Wow , love the one with the three black babies running across the 
deck , lol Hilarious !!
And the one one bouncing on the bed , lolol 
I got up to page 5 of nineteen I think , and im half asleep , lol
Will enjoy them more tomorrow , lol
Thanks Linz


----------



## quakingheart (Dec 14, 2012)

keren said:


> some of those are sheep


Mmmmhhhhmmmm...purty cute though!


----------



## PiccoloGoat (Sep 10, 2008)

keren said:


> some of those are sheep


The fact that people get it wrong constantly is just irritating haha
I find the difference so painfully obvious


----------



## vlinealpines (Sep 23, 2012)

See those goats on cars? That's why I could have any animal as a kid growing up (and had a bunch) but no goats, ever. My dad drew the line. When he was courting my mom, her grandmother loved her goats. They had the run of the ranch. No one told Nanna no. My dad had a 1938 Ford Coupe that must have been irrestible. But I made up for it. I work on a large goat ranch and have seven of the most glorious Alpines of my own and this Nanna is getting the grandgirls hooked on goats. The goats have plenty to play in their safely fenced. No fancy Ford footwork for them!
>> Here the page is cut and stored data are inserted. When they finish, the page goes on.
-- ==== Sys2Proof/Laws/Bytes.lean ====
section
/-! SUPPORT. Lengths of byte strings: what a reading's size is computed from. -/

namespace Sys2Proof.Machine

@[simp] theorem le_length (n v : Nat) : (le n v).length = n := by
  induction n generalizing v with
  | zero => rfl
  | succ n ih => simp [le, ih]

@[simp] theorem zeros_length (n : Nat) : (zeros n).length = n := by simp [zeros]

@[simp] theorem padTo_length (n : Nat) (l : List Byte) : (padTo n l).length = n := by
  simp [padTo]
  omega

/-- A list of records of one size. -/
theorem flatMap_length {α : Type} (f : α → List Byte) (k : Nat) (l : List α) (h : ∀ x ∈ l, (f x).length = k) :
    (l.flatMap f).length = l.length * k := by
  induction l with
  | nil => simp
  | cons x t ih =>
    simp only [List.flatMap_cons, List.length_append, List.length_cons]
    rw [ih fun y hy => h y (List.mem_cons_of_mem _ hy), h x List.mem_cons_self]
    rw [Nat.succ_mul]
    omega

/-- A list of `n` numbers in `k` bytes each. -/
@[simp] theorem flatMap_le_length (k : Nat) (l : List Nat) : (l.flatMap (le k)).length = l.length * k :=
  flatMap_length _ k l fun x _ => le_length k x

/-- Numbers of a range in `k` bytes each. -/
@[simp] theorem flatMap_le_fun_length {α : Type} (k : Nat) (f : α → Nat) (l : List α) :
    (l.flatMap fun x => le k (f x)).length = l.length * k :=
  flatMap_length _ k l fun x _ => le_length k (f x)

end Sys2Proof.Machine
end

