-- ==== Sys2Proof/Laws/Keep.lean ====
section
/-! SUPPORT. What every operation of the machine keeps: the queue of waiting commands, the free-running clock and
the fuse minimum (`State.keep`). One lemma per operation, by its own name, then one per row; `UPDATE_CONFIRM`
and `BANK_SELECT`, which advance the fuse minimum, and the passing of time have none. -/

namespace Sys2Proof.Machine

def State.keep (s : State) : List Instr × Nat × Nat := (s.pending, s.clk, s.upd.minSvn)

def Ans.keepFrom (s : State) : Ans → List Instr × Nat × Nat
  | .fail _ => s.keep
  | .wait t => t.keep
  | .going t => t.keep
  | .done t _ => t.keep

theorem fail_keep (r : Reply) (s : State) : (Ans.fail r).keepFrom s = s.keep := rfl

theorem wait_keep (s t : State) : (Ans.wait t).keepFrom s = t.keep := rfl

theorem going_keep (s t : State) : (Ans.going t).keepFrom s = t.keep := rfl

theorem done_keep (s t : State) (r : Reply) : (Ans.done t r).keepFrom s = t.keep := rfl

def resKeep : Res → Option (List Instr × Nat × Nat)
  | .next t => some t.keep
  | _ => none

theorem next_keep (t : State) : resKeep (.next t) = some t.keep := rfl

theorem keep_fold (s : State) : (s.pending, s.clk, s.upd.minSvn) = s.keep := rfl

theorem foldl_keep {α : Type} (g : State → α → State) (l : List α) (h : ∀ s a, (g s a).keep = s.keep) (s : State) :
    (l.foldl g s).keep = s.keep := by
  induction l generalizing s with
  | nil => rfl
  | cons a l ih => rw [List.foldl_cons, ih, h]

theorem ite_from (c : Prop) [Decidable c] (a b : Ans) (s : State) : (if c then a else b).keepFrom s = if c then
  a.keepFrom s else b.keepFrom s := by
  split <;> rfl

theorem ite_keep (c : Prop) [Decidable c] (a b : State) : (if c then a else b).keep = if c then a.keep else b.keep := by
  split <;> rfl

theorem getD_keep {o : Option State} {s t : State} (h : ∀ u, o = some u → u.keep = t.keep) (g : s.keep = t.keep) :
    (o.getD s).keep = t.keep := by
  cases o with
  | none => exact g
  | some u => exact h u rfl

theorem keep_mk {x0 x1 x2 x3 x4 x5 x6 x7 x8 x9 x10 x11 x12 x13 x14 x15 x16 x17 x18 x19 x20 x21 x22 x23 x24 x25 x26 x27
  x28 x29 x30 x31 x32 x33 x34 x35} : (State.mk x0 x1 x2 x3 x4 x5 x6 x7 x8 x9 x10 x11 x12 x13 x14 x15 x16 x17 x18
  x19 x20 x21 x22 x23 x24 x25 x26 x27 x28 x29 x30 x31 x32 x33 x34 x35).keep = (x0, x1, x32.minSvn) := rfl

theorem updWin_keep (a0 a1) (s : State) : (updWin a0 a1 s).keep = s.keep := by
  unfold updWin
  simp only [keep_mk, keep_fold]

theorem updInst_keep (a0 a1) (s : State) : (updInst a0 a1 s).keep = s.keep := by
  unfold updInst
  simp only [keep_mk, keep_fold]

theorem updDom_keep (a0 a1) (s : State) : (updDom a0 a1 s).keep = s.keep := by
  unfold updDom
  simp only [keep_mk, keep_fold]

theorem updPort_keep (a0 a1) (s : State) : (updPort a0 a1 s).keep = s.keep := by
  unfold updPort
  simp only [keep_mk, keep_fold]

theorem updOut_keep (a0 a1) (s : State) : (updOut a0 a1 s).keep = s.keep := by
  unfold updOut
  simp only [keep_mk, keep_fold]

theorem draw_keep (s : State) : (draw s).2.keep = s.keep := by
  simp only [draw, keep_mk, keep_fold]

theorem emit_keep (a0) (s : State) : (emit a0 s).keep = s.keep := by
  unfold emit
  simp only [keep_mk, keep_fold]
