/-! ## updInst -/

@[simp] theorem updInst_pending (n : Nat) (f : Inst → Inst) (s : State) : (updInst n f s).pending = s.pending := rfl
@[simp] theorem updInst_clk (n : Nat) (f : Inst → Inst) (s : State) : (updInst n f s).clk = s.clk := rfl
@[simp] theorem updInst_svc (n : Nat) (f : Inst → Inst) (s : State) : (updInst n f s).svc = s.svc := rfl
@[simp] theorem updInst_wins (n : Nat) (f : Inst → Inst) (s : State) : (updInst n f s).wins = s.wins := rfl
@[simp] theorem updInst_cmds (n : Nat) (f : Inst → Inst) (s : State) : (updInst n f s).cmds = s.cmds := rfl
@[simp] theorem updInst_seq (n : Nat) (f : Inst → Inst) (s : State) : (updInst n f s).seq = s.seq := rfl
@[simp] theorem updInst_tagsMax (n : Nat) (f : Inst → Inst) (s : State) : (updInst n f s).tagsMax = s.tagsMax := rfl
@[simp] theorem updInst_adminOffer (n : Nat) (f : Inst → Inst) (s : State) : (updInst n f s).adminOffer = s.adminOffer := rfl
@[simp] theorem updInst_waits (n : Nat) (f : Inst → Inst) (s : State) : (updInst n f s).waits = s.waits := rfl
@[simp] theorem updInst_atu (n : Nat) (f : Inst → Inst) (s : State) : (updInst n f s).atu = s.atu := rfl
@[simp] theorem updInst_pcie (n : Nat) (f : Inst → Inst) (s : State) : (updInst n f s).pcie = s.pcie := rfl
@[simp] theorem updInst_heldOut (n : Nat) (f : Inst → Inst) (s : State) : (updInst n f s).heldOut = s.heldOut := rfl
@[simp] theorem updInst_adm (n : Nat) (f : Inst → Inst) (s : State) : (updInst n f s).adm = s.adm := rfl
@[simp] theorem updInst_ntfs (n : Nat) (f : Inst → Inst) (s : State) : (updInst n f s).ntfs = s.ntfs := rfl
@[simp] theorem updInst_sig (n : Nat) (f : Inst → Inst) (s : State) : (updInst n f s).sig = s.sig := rfl
@[simp] theorem updInst_chr (n : Nat) (f : Inst → Inst) (s : State) : (updInst n f s).chr = s.chr := rfl
@[simp] theorem updInst_pwr (n : Nat) (f : Inst → Inst) (s : State) : (updInst n f s).pwr = s.pwr := rfl
@[simp] theorem updInst_pins (n : Nat) (f : Inst → Inst) (s : State) : (updInst n f s).pins = s.pins := rfl
@[simp] theorem updInst_met (n : Nat) (f : Inst → Inst) (s : State) : (updInst n f s).met = s.met := rfl
@[simp] theorem updInst_sw (n : Nat) (f : Inst → Inst) (s : State) : (updInst n f s).sw = s.sw := rfl
@[simp] theorem updInst_ports (n : Nat) (f : Inst → Inst) (s : State) : (updInst n f s).ports = s.ports := rfl
@[simp] theorem updInst_time (n : Nat) (f : Inst → Inst) (s : State) : (updInst n f s).time = s.time := rfl
@[simp] theorem updInst_trip (n : Nat) (f : Inst → Inst) (s : State) : (updInst n f s).trip = s.trip := rfl
@[simp] theorem updInst_tdm (n : Nat) (f : Inst → Inst) (s : State) : (updInst n f s).tdm = s.tdm := rfl
@[simp] theorem updInst_sv (n : Nat) (f : Inst → Inst) (s : State) : (updInst n f s).sv = s.sv := rfl
@[simp] theorem updInst_doms (n : Nat) (f : Inst → Inst) (s : State) : (updInst n f s).doms = s.doms := rfl
@[simp] theorem updInst_filt (n : Nat) (f : Inst → Inst) (s : State) : (updInst n f s).filt = s.filt := rfl
@[simp] theorem updInst_lanes (n : Nat) (f : Inst → Inst) (s : State) : (updInst n f s).lanes = s.lanes := rfl
@[simp] theorem updInst_logic (n : Nat) (f : Inst → Inst) (s : State) : (updInst n f s).logic = s.logic := rfl
@[simp] theorem updInst_arc (n : Nat) (f : Inst → Inst) (s : State) : (updInst n f s).arc = s.arc := rfl
@[simp] theorem updInst_keys (n : Nat) (f : Inst → Inst) (s : State) : (updInst n f s).keys = s.keys := rfl
@[simp] theorem updInst_upd (n : Nat) (f : Inst → Inst) (s : State) : (updInst n f s).upd = s.upd := rfl
@[simp] theorem updInst_store (n : Nat) (f : Inst → Inst) (s : State) : (updInst n f s).store = s.store := rfl
@[simp] theorem updInst_out (n : Nat) (f : Inst → Inst) (s : State) : (updInst n f s).out = s.out := rfl
@[simp] theorem updInst_fresh (n : Nat) (f : Inst → Inst) (s : State) : (updInst n f s).fresh = s.fresh := rfl
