theorem bankSelect_minSvn_le (s : State) : s.upd.minSvn ≤ (bankSelect s).upd.minSvn := by
  rw [← minSvn_of_keep ((emptyLoading_keep 1 _).trans (emptyLoading_keep 0 s))]
  simp only [bankSelect]
  split
  case h_1 trial _ =>
    split
    · split
      · exact Nat.le_trans
          (minSvn_le_of_keep ((noteMod_keep ..).trans ((convertStore_keep _).trans (writeRec_keep ..))))
          (bootBank_minSvn_le ..)
      · exact fallBack_minSvn_le ..
    · exact fallBack_minSvn_le ..
  case h_2 => exact bootBank_minSvn_le ..

theorem exec_bankSelect_minSvn_le {s t : State} (outcome : exec .bankSelect s = .next t) :
    s.upd.minSvn ≤ t.upd.minSvn := by
  change execBankSelect s = _ at outcome
  rw [execBankSelect] at outcome
  cases outcome
  split
  · exact bankSelect_minSvn_le s
  · exact Nat.le_refl _

/-! ## The confirmation of an update (R473) -/

theorem confirmTrial_minSvn_le (s : State) : s.upd.minSvn ≤ (confirmTrial s).upd.minSvn := by
  rw [confirmTrial, minSvn_of_keep (noteMod_keep ..)]
  split
  all_goals exact Nat.le_trans (minSvn_le_of_keep (writeRec_keep ..)) (Nat.le_max_left ..)

theorem exec_updateConfirm_minSvn_le {r : CmdId} {s t : State} (outcome : exec (.updateConfirm r) s = .next t) :
    s.upd.minSvn ≤ t.upd.minSvn := by
  obtain ⟨u, reached, kept⟩ := execUpdateConfirm_keep_or r s
  cases reached.symm.trans outcome
  rcases kept with left | confirmed
  · exact minSvn_le_of_keep left
  · exact Nat.le_trans (confirmTrial_minSvn_le s) (minSvn_le_of_keep confirmed)

/-! ## Every row, and every step -/

theorem exec_minSvn_le {i : Instr} {s t : State} (outcome : exec i s = .next t) : s.upd.minSvn ≤ t.upd.minSvn := by
  cases advances : advancesFuse i with
  | false => exact Nat.le_of_eq (minSvn_of_exec advances outcome).symm
  | true =>
    rcases advancesFuse_iff.mp advances with rfl | ⟨r, rfl⟩
    · exact exec_bankSelect_minSvn_le outcome
    · exact exec_updateConfirm_minSvn_le outcome

theorem step_front {i : Instr} {l : List Instr} {s : State} (front : s.pending = i :: l) :
    step s = exec i { s with pending := l } := by
  rw [step, front]

theorem step_idle {s : State} (empty : s.pending = []) : step s = .next (tick s) := by
  rw [step, empty]

theorem step_minSvn_le {s t : State} (outcome : step s = .next t) : s.upd.minSvn ≤ t.upd.minSvn := by
  cases waiting : s.pending with
  | nil =>
    cases (step_idle waiting).symm.trans outcome
    exact Nat.le_of_eq (minSvn_of_keep (tick_keep s)).symm
  | cons i l => exact exec_minSvn_le (s := { s with pending := l }) ((step_front waiting).symm.trans outcome)

/-- Settles O5: every step keeps the bound, since none lets the fuse minimum fall. -/
theorem minSvnNeverFalls : Obligations.MinSvnNeverFalls :=
  fun _ _ _ bound outcome => Nat.le_trans bound (step_minSvn_le outcome)

/-- Settles O6: every row but the two keeps the fuse minimum. -/
theorem minSvnAdvancesOnlyThere : Obligations.MinSvnAdvancesOnlyThere := by
  intro i s t outcome moved
  cases advances : advancesFuse i with
  | false => exact absurd (minSvn_of_exec advances outcome) moved
  | true => exact advancesFuse_iff.mp advances

/-- Settles O1: the form in which commands come to the block is log entry 1. -/
theorem stepTakesFront : Obligations.StepTakesFront :=
  fun _ _ _ front => step_front front

end Sys2Proof.Machine
end

section
/-! SUPPORT. The commands reserved to the ACTIVE unit of a pair (R114, R325, R326): every row by the judgements that come
before the role is asked. -/

namespace Sys2Proof.Machine

section Roles
variable {c : Cmd} {s : State} {body : Cmd → State → Ans}

theorem carried_notActive (paired : s.tdm.standalone = false) (passive : s.tdm.role ≠ .active) :
    carried c s body = .fail (denied 1) := by
  simp [carried, paired, passive]

theorem carried_inStep (paired : s.tdm.standalone = false) (active : s.tdm.role = .active)
    (joined : s.tdm.inStep = true) : carried c s body = .going (sendCarry c s) := by
  simp [carried, paired, active, joined]

end Roles

/-- Sent from the admin slice outside BOOT and HALTED, and for none that is being reset, the row `e` asks only the
unit's role before its body. -/
def CarriedRow (e : (CmdId → Instr) × Nat) : Prop :=
  ∃ k body : Cmd → State → Ans, (∀ r s, exec (e.1 r) s = feljo e.2 r k s) ∧
    ∀ c s, Admin c → Open s → (heldOp e.2 = true → (inst s (instOf c)).st ≠ .resetting) → k c s = carried c s body

theorem exec_carriedRow {e : (CmdId → Instr) × Nat} {r : CmdId} {c : Cmd} {s : State} (row : CarriedRow e)
    (starts : Starts e.2 r c s) (adm : Admin c) (opened : Open s) :
    ∃ body, exec (e.1 r) s = .next (settle c s (carried c s body)) := by
  obtain ⟨k, body, meaning, asks⟩ := row
  have free (acts : heldOp e.2 = true) := not_resetting_of_starts starts acts opened
  exact ⟨body, by rw [meaning, feljo_starts starts, asks c s adm opened free]⟩

section Shapes
variable {e : CmdId → Instr} {op : Nat} {body : Cmd → State → Ans}

theorem carriedRow_of_move (row : ∀ r s, exec (e r) s = feljo op r (fun c s => instReady s c (carried c s body)) s)
    (acts : heldOp op = true) : CarriedRow (e, op) :=
  ⟨_, body, row, fun _ _ _ opened free => instReady_free opened (free acts)⟩

theorem carriedRow_of_adminMove
    (row : ∀ r s, exec (e r) s = feljo op r (fun c s => adminOnly c (instReady s c (carried c s body))) s)
    (acts : heldOp op = true) : CarriedRow (e, op) :=
  ⟨_, body, row, fun _ _ adm opened free => (adminOnly_admin adm).trans (instReady_free opened (free acts))⟩

theorem carriedRow_of_reserved
    (row : ∀ r s, exec (e r) s = feljo op r (fun c s => notBootHalted s (carried c s body)) s) : CarriedRow (e, op) :=
  ⟨_, body, row, fun _ _ _ opened _ => notBootHalted_open opened⟩

theorem carriedRow_of_adminReserved
    (row : ∀ r s, exec (e r) s = feljo op r (fun c s => adminOnly c (notBootHalted s (carried c s body))) s) :
    CarriedRow (e, op) :=
  ⟨_, body, row, fun _ _ adm opened _ => (adminOnly_admin adm).trans (notBootHalted_open opened)⟩

end Shapes
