/-- A window that holds the whole frame. -/
theorem replyOf_decPkt_frame (hroom : (pktBytes o pay).length ≤ avail.toNat) :
    replyOf (.decPkt ptr avail) s =
      answer { okRsp (pktBytes o pay).length with val := result32 o, pay := pay } := by
  rw [pktBytes_length] at hroom ⊢
  have hlength := decodeInt_window_intBytes (avail := avail) (by decide) (by omega)
    fun k hk => lengthField_in_window hframe hk
  rw [replyOf_decPkt_body hfit hlength (lengthField_nonneg hlen)
      (by rwa [lengthField_toNat hlen]), lengthField_toNat hlen,
    body_in_window hframe, pktBodyReply_append]

/-- A window that ends inside the frame: in the length field, or behind it. -/
theorem replyOf_decPkt_cut (hshort : avail.toNat < (pktBytes o pay).length) :
    replyOf (.decPkt ptr avail) s = fail .bufferTooSmall avail.toNat := by
  rw [pktBytes_length] at hshort
  rcases Nat.lt_or_ge avail.toNat (intSize (lengthField o pay)) with hcut | hwhole
  · exact replyOf_decPkt_length_err hfit (decodeInt_window_intBytes_short (by decide) hcut
      fun k hk => lengthField_in_window hframe (hk.trans hcut))
  · have hlength := decodeInt_window_intBytes (avail := avail) (by decide) hwhole
      fun k hk => lengthField_in_window hframe hk
    exact replyOf_decPkt_truncated hfit hlength (lengthField_nonneg hlen)
      (by rwa [lengthField_toNat hlen])

end

/-! ## Writing a frame part by part -/

/-- A sequence of writes in two parts. -/
theorem writeSeq_append (m : Memory) (a : Nat) (bs cs : List Byte) :
    m.writeSeq a (bs ++ cs) = (m.writeSeq a bs).writeSeq (a + bs.length) cs := by
  induction bs generalizing m a with
  | nil => rfl
  | cons b bs ih =>
    rw [List.cons_append, Memory.writeSeq, ih, Memory.writeSeq, List.length_cons,
      Nat.add_assoc, Nat.add_comm 1]

/-- The operand of the caller's first `ENC_VARINT` is the length field of the frame. -/
theorem operand32_eq_lengthField {o : Word32} {len : Word64} {pay : List Byte}
    (hlen : pktLength o pay ≤ pktMaxLen) (hsize : IsSize o.toNat (len.toNat - pay.length))
    (hpay : pay.length ≤ len.toNat) : operand32 len = lengthField o pay := by
  have hL : len.toNat = pktLength o pay := by
    have := isSize_unique hsize (isSize_intSize o)
    unfold pktLength
    omega
  apply BitVec.eq_of_toNat_eq
  rw [operand32_toNat, lengthField_toNat hlen, hL]
  exact Nat.mod_eq_of_lt (hlen.trans_lt (by decide))

/-! ## The obligations -/

/-- Settles O42: the frame lies in memory, and a window holds all of it or a part. -/
theorem packetRoundTrip : Obligations.PacketRoundTrip := by
  intro val pay ptr avail avail' s t r hexec hrsp hok hfit
  have hlen : pktLength (operand32 val) pay ≤ pktMaxLen :=
    pktLength_le_of_ok (by rwa [← exec_response hexec hrsp])
  obtain ⟨hcount, hframe⟩ := encoding_written_of_ok rfl (fun h => replyOf_encPkt h hlen)
    hexec hrsp hok
  have hfit' : ptr.toNat + avail'.toNat ≤ t.cfg.top := by rwa [exec_cfg hexec]
  rw [hcount, ← operand32_eq_setWidth]
  exact ⟨fun hroom => exec_answered (replyOf_decPkt_frame hframe hlen hfit' hroom),
    fun hshort => exec_answered (replyOf_decPkt_cut hframe hlen hfit' hshort)⟩

/-- Settles O43: both memories are the old one with the length field, the opcode and the payload
written one after another. -/
theorem frameIsTwoVarintsAndThePayload : Obligations.FrameIsTwoVarintsAndThePayload := by
  intro val len pay ptr ptr1 avail a0 a1 s t u v r q p hpkt hr hrok hsize hpay hlength hq hqok
    hptr1 hopcode hp hpok a
  have hlen : pktLength (operand32 val) pay ≤ pktMaxLen :=
    pktLength_le_of_ok (by rwa [← exec_response hpkt hr])
  rw [← operand32_toNat] at hsize
  obtain ⟨hmemT, -⟩ := mem_eq_of_ok rfl (fun h => replyOf_encPkt h hlen) hpkt hr hrok
  obtain ⟨hmemU, hcountU⟩ := mem_eq_of_ok rfl (replyOf_encVarint len) hlength hq hqok
  obtain ⟨hmemV, hcountV⟩ := mem_eq_of_ok rfl (replyOf_encVarint val) hopcode hp hpok
  rw [operand32_eq_lengthField hlen hsize hpay] at hmemU hcountU
  rw [hmemT, hmemV, hmemU, hcountV, hptr1, hcountU, pktBytes_eq, writeSeq_append, writeSeq_append]

end Sys2Proof.Machine

/-! PROOFS. What a decode command's `OK` depends on (spec/10_state.md R30, spec/41_varint_decoder.md
R101, spec/42_bit_field_packer.md R116, spec/43_packet_framer.md R137 (e)): the bytes that it
counted, wherever they lie and whatever follows them. -/

namespace Sys2Proof.Machine

open Sys2Proof.Safety
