-- ==== Sys2Proof/Machine/Ops.lean ====
section
/-! DEFINITION. The named operations over buffers, registers, pins and the environment; the two bus
conditions; ending a command; and the one failure, Nack (60_exceptions.md R141). -/

namespace Sys2Proof.Machine

/-! ## Buffers (10_state.md R21, R22) -/

/-- What a cell nothing has written reads as. The spec leaves it unspecified (10_state.md R28):
DESIGN CHOICE, unsafe (log 5). -/
def unlistedByte : Byte := 0

/-- The byte in cell `i`. -/
def Mem.read : Mem → Nat → Byte
  | [], _ => unlistedByte
  | (a, b) :: rest, i => if a = i then b else Mem.read rest i

/-- Writes `v` to cell `i` and keeps the canonical form: writing what an unlisted cell reads as
removes the entry. -/
def Mem.write : Mem → Nat → Byte → Mem
  | [], i, v => if v = unlistedByte then [] else [(i, v)]
  | (a, b) :: rest, i, v =>
    if i < a then
      if v = unlistedByte then (a, b) :: rest else (i, v) :: (a, b) :: rest
    else if i = a then
      if v = unlistedByte then rest else (i, v) :: rest
    else (a, b) :: Mem.write rest i v

/-- The canonical form from index `lo` up: indexes strictly rising, each a cell that exists, no
entry equal to what an unlisted cell reads as. -/
def Mem.wfFrom (lo : Nat) : Mem → Bool
  | [] => true
  | (a, b) :: rest =>
    decide (lo ≤ a) && cellExists a && decide (b ≠ unlistedByte) && Mem.wfFrom (a + 1) rest

/-- The canonical form of a buffer. -/
def Mem.wf (m : Mem) : Bool := Mem.wfFrom 0 m

/-! ## Register writes: one home for each (00_scope.md R8, `x[NAME] <- v`) -/

/-- Appends an event to the observation (00_scope.md R8, `emit`; 20_memory.md R49). -/
def State.emit (s : State) (e : Event) : State := { s with trace := s.trace ++ [e] }

/-- `x[SDA_DRV] <- d`. -/
def State.setSda (s : State) (d : Drv) : State := { s with sdaDrv := d }

/-- `x[SCL_DRV] <- d`. -/
def State.setScl (s : State) (d : Drv) : State := { s with sclDrv := d }

/-- `x[SHR] <- b`. -/
def State.setShr (s : State) (b : Byte) : State := { s with shr := b }

/-- `x[BITCNT] <- n`. -/
def State.setBitcnt (s : State) (n : BitVec 4) : State := { s with bitcnt := n }

/-- `x[ACKF] <- f`. -/
def State.setAckf (s : State) (f : Bool) : State := { s with ackf := f }

/-- `x[OK] <- f`. -/
def State.setOk (s : State) (f : Bool) : State := { s with ok := f }

/-- `x[TXN_OPEN] <- f`. -/
def State.setTxnOpen (s : State) (f : Bool) : State := { s with txnOpen := f }

/-- `x[VAL] <- b`. -/
def State.setVal (s : State) (b : Byte) : State := { s with val := b }

/-- `x[IDX] <- n`. -/
def State.setIdx (s : State) (n : Count) : State := { s with idx := n }

/-- `MemWrite(i, 1, v)`: `RXBUF[i] <- v` (00_scope.md R8). -/
def State.setRx (s : State) (i : Nat) (v : Byte) : State := { s with rxbuf := Mem.write s.rxbuf i v }

/-- `SEQ <- q`. -/
def State.setSeq (s : State) (q : Seq) : State := { s with seq := q }

/-- `BUSY <- f`. -/
def State.setBusy (s : State) (f : Bool) : State := { s with busy := f }

/-- `MemRead(i, 1)`: `TXBUF[i]` (00_scope.md R8). -/
def State.txByte (s : State) (i : Nat) : Byte := Mem.read s.txbuf i

/-! ## Line levels and the environment (20_memory.md R46, R47) -/

/-- The level of a line, true = high: the wired-AND of the block's driver, the peers and the pull-up
(20_memory.md R46). `float` is the level where nothing drives and no pull-up holds the line. -/
def lineLevel (m : Drv) (p : PeerDrive) (pullup float : Bool) : Bool :=
  match m, p with
  | .drivenLow, _ => false
  | .released, .drivesLow => false
  | .released, .released => if pullup then true else float

/-- What the peers do with SDA at the `k`-th sample from here, counting from 0: what the list says,
and a free value where it ends (20_memory.md R47; log 6). -/
def State.peerAt (s : State) (k : Nat) : PeerDrive :=
  (s.peer[k]?).getD (Config.peerSda (s.samples + k))

/-- The level of SDA at the next sample (40_pin_driver.md R86). -/
def State.sdaLevel (s : State) : Bool :=
  lineLevel s.sdaDrv (s.peerAt 0) s.params.pullup (Config.floatSda s.samples)

/-- The answer of the environment to the `k`-th sample from here, counting from 0, if SDA is released
at it, as it is at every sample the block makes (20_memory.md R47). -/
def State.answer (s : State) (k : Nat) : Bool :=
  lineLevel .released (s.peerAt k) s.params.pullup (Config.floatSda (s.samples + k))

/-- The environment has answered one sample with level `v`. -/
def State.takeSample (s : State) (v : Bool) : State :=
  { s with smp := v, peer := s.peer.tail, samples := s.samples + 1 }

/-! ## The six pin primitives (40_pin_driver.md R81 to R86) -/

/-- 40_pin_driver.md R81. -/
def State.sdaLow (s : State) : State := (s.setSda .drivenLow).emit .sdaLow

/-- 40_pin_driver.md R82. -/
def State.sdaRel (s : State) : State := (s.setSda .released).emit .sdaRel

/-- 40_pin_driver.md R83. -/
def State.sclLow (s : State) : State := (s.setScl .drivenLow).emit .sclLow

/-- 40_pin_driver.md R84. -/
def State.sclRel (s : State) : State := (s.setScl .released).emit .sclRel

/-- 40_pin_driver.md R85: an event and nothing else. -/
def State.wait (s : State) : State := s.emit .wait

/-- 40_pin_driver.md R86: `v <- env_sda()`, and the event with the level answered. -/
def State.sdaSample (s : State) : State := (s.takeSample s.sdaLevel).emit (.sample s.sdaLevel)

/-- SDA for a data or acknowledge bit: low for 0, released for 1 (30_encoding.md R63). -/
def State.sdaBit (s : State) (bit : Bool) : State := if bit then s.sdaRel else s.sdaLow

/-! ## The bus conditions (41_bus_conditions.md R100, R101) -/

/-- The seven primitives of START, and `TXN_OPEN` (41_bus_conditions.md R100). -/
def State.startCondition (s : State) : State :=
  s.sdaRel.sclRel.wait.sdaLow.wait.sclLow.wait.setTxnOpen true

/-- The six primitives of STOP, and `TXN_OPEN` (41_bus_conditions.md R101). -/
def State.stopCondition (s : State) : State :=
  s.sdaLow.wait.sclRel.wait.sdaRel.wait.setTxnOpen false

/-! ## The end of a command, and its failure -/

/-- The command has ended: `BUSY <- 0`, `SEQ <- Idle` (20_memory.md R55). -/
def State.endCommand (s : State) : State := (s.setBusy false).setSeq .idle

/-- The end of a transfer command that succeeded: STOP, `OK <- 1` (43_transfer_commands.md R121). -/
def State.succeed (s : State) : State := (s.stopCondition.setOk true).endCommand

/-- TAKING THE EXCEPTION, `raise Nack(which)` (60_exceptions.md R141): STOP exactly once, `OK <- 0`,
the command ends. The hardware does not record `which` byte it was (R140), nothing is saved, and
there is no return from it: the block is idle and control is the host's (R144). -/
def State.raiseNack (s : State) : State := (s.stopCondition.setOk false).endCommand

end Sys2Proof.Machine
end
Thanks for sharing those pictures!


----------



## Jodi_berg (Oct 29, 2012)

Hehe goat on beaver patrol


----------



## Trickyroo (Sep 26, 2012)

At first I was mixing the sayings with the pictures , lolol
Some of the sayings fit with other pictures too !!
:ROFL::ROFL::ROFL:


----------



## MellonFriend (Aug 8, 2017)

I found this thread and blog at the bottom of another and I thought I'd bump it since that blog is hilarious! Make sure you click "older" on the bottom of the page to see more! 🤣


----------